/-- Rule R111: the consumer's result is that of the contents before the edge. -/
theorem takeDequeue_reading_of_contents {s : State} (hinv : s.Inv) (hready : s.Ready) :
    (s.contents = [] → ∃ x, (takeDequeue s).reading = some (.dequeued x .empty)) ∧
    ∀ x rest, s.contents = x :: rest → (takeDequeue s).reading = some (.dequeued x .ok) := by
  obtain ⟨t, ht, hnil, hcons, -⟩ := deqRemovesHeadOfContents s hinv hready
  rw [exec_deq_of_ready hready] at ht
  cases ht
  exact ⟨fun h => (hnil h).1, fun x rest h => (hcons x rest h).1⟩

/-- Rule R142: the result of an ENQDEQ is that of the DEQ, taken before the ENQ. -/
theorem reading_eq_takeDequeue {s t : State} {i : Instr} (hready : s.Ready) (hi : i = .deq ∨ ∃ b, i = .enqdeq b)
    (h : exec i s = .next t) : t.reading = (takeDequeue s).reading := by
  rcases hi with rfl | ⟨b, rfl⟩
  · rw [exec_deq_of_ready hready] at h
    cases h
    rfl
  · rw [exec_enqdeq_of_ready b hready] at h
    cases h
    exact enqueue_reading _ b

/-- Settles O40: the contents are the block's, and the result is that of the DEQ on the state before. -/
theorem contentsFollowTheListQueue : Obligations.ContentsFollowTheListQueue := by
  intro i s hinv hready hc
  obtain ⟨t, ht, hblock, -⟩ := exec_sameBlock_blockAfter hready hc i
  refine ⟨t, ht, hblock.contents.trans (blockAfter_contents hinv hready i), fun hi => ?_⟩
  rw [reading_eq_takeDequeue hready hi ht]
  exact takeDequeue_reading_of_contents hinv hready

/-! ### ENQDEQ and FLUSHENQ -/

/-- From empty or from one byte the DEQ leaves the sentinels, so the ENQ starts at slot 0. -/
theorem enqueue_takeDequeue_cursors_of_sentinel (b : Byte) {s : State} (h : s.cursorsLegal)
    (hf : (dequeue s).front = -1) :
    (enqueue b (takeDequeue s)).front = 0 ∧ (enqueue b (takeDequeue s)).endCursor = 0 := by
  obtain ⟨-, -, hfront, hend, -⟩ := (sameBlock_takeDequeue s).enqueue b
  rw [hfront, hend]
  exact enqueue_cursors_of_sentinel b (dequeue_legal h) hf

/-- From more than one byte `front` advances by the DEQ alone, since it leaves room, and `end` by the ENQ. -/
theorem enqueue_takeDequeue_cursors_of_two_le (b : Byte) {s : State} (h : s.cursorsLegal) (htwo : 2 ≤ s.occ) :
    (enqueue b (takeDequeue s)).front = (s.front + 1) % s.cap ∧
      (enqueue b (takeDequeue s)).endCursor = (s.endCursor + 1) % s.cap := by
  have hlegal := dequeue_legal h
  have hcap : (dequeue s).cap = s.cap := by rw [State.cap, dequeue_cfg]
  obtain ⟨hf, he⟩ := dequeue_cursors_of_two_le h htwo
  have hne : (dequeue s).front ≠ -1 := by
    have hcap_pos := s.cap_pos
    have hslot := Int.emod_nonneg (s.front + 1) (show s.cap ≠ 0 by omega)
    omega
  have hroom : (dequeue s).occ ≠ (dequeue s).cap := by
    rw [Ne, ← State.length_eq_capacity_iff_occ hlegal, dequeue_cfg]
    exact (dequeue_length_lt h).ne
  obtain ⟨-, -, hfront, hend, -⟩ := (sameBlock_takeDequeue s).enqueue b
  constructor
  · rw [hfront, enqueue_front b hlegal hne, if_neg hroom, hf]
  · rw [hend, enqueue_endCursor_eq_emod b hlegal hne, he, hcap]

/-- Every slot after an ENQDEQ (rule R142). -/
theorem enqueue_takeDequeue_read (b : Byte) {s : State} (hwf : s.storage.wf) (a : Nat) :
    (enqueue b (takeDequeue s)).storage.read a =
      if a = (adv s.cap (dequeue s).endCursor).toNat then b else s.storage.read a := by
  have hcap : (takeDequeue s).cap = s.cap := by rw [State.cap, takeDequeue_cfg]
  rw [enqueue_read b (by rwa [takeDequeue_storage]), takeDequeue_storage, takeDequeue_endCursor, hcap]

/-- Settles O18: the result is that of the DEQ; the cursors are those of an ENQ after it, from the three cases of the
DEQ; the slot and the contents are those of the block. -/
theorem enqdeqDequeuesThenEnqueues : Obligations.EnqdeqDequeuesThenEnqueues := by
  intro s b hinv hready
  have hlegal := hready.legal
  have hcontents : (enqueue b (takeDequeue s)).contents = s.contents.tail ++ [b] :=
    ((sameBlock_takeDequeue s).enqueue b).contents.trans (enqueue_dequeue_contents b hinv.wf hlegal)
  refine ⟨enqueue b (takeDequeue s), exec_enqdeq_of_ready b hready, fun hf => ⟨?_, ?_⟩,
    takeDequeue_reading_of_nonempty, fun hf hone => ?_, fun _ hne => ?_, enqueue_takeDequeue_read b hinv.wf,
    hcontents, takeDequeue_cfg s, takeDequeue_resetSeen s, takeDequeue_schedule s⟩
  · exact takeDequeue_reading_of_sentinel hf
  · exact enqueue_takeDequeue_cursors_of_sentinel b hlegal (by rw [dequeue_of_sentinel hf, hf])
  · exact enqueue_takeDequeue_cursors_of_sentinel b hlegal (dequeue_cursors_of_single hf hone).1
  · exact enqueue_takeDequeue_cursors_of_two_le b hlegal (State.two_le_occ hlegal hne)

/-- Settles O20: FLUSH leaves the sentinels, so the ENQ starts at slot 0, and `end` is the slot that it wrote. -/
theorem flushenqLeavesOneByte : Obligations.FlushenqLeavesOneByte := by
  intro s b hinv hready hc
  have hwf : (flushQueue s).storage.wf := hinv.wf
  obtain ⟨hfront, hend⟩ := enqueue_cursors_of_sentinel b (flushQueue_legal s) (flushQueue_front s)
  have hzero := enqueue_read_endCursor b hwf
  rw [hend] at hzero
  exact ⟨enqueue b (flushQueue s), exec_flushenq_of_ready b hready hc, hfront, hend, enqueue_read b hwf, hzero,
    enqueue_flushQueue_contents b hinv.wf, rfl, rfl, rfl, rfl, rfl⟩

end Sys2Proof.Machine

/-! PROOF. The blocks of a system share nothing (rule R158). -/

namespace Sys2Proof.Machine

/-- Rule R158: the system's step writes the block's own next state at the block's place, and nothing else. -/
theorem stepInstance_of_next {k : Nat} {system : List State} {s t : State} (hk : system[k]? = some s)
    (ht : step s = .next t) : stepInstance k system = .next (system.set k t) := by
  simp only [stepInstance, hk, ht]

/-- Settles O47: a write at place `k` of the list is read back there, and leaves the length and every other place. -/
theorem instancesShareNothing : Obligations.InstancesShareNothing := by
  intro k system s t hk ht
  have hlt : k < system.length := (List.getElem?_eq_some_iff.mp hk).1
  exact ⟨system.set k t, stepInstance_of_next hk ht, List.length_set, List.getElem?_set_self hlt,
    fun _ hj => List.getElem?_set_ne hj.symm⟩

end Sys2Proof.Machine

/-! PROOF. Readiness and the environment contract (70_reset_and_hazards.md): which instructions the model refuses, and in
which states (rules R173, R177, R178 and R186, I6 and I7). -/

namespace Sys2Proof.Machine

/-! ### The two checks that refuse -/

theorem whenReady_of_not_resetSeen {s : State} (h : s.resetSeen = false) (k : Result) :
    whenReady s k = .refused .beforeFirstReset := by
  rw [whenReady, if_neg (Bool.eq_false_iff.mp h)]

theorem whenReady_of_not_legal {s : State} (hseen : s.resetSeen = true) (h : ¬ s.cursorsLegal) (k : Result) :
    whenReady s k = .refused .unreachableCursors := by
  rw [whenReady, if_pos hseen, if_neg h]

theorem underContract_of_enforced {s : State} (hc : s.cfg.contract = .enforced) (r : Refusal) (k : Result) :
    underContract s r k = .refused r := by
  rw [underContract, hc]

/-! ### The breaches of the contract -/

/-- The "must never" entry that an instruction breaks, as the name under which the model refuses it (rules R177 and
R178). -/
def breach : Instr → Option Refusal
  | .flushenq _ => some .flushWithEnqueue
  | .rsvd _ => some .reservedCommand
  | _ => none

**TASK DIRECTIONS**
Print exactly the lines of the listing above starting at the line containing "rw [exec_deq_of_ready hready] at ht" and ending at the line containing "before the ENQ. -/", both included.

**RESULT FOR THIS EXERCISE**
  rw [exec_deq_of_ready hready] at ht
  cases ht
  exact ⟨fun h => (hnil h).1, fun x rest h => (hcons x rest h).1⟩

/-- Rule R142: the result of an ENQDEQ is that of the DEQ, taken before the ENQ. -/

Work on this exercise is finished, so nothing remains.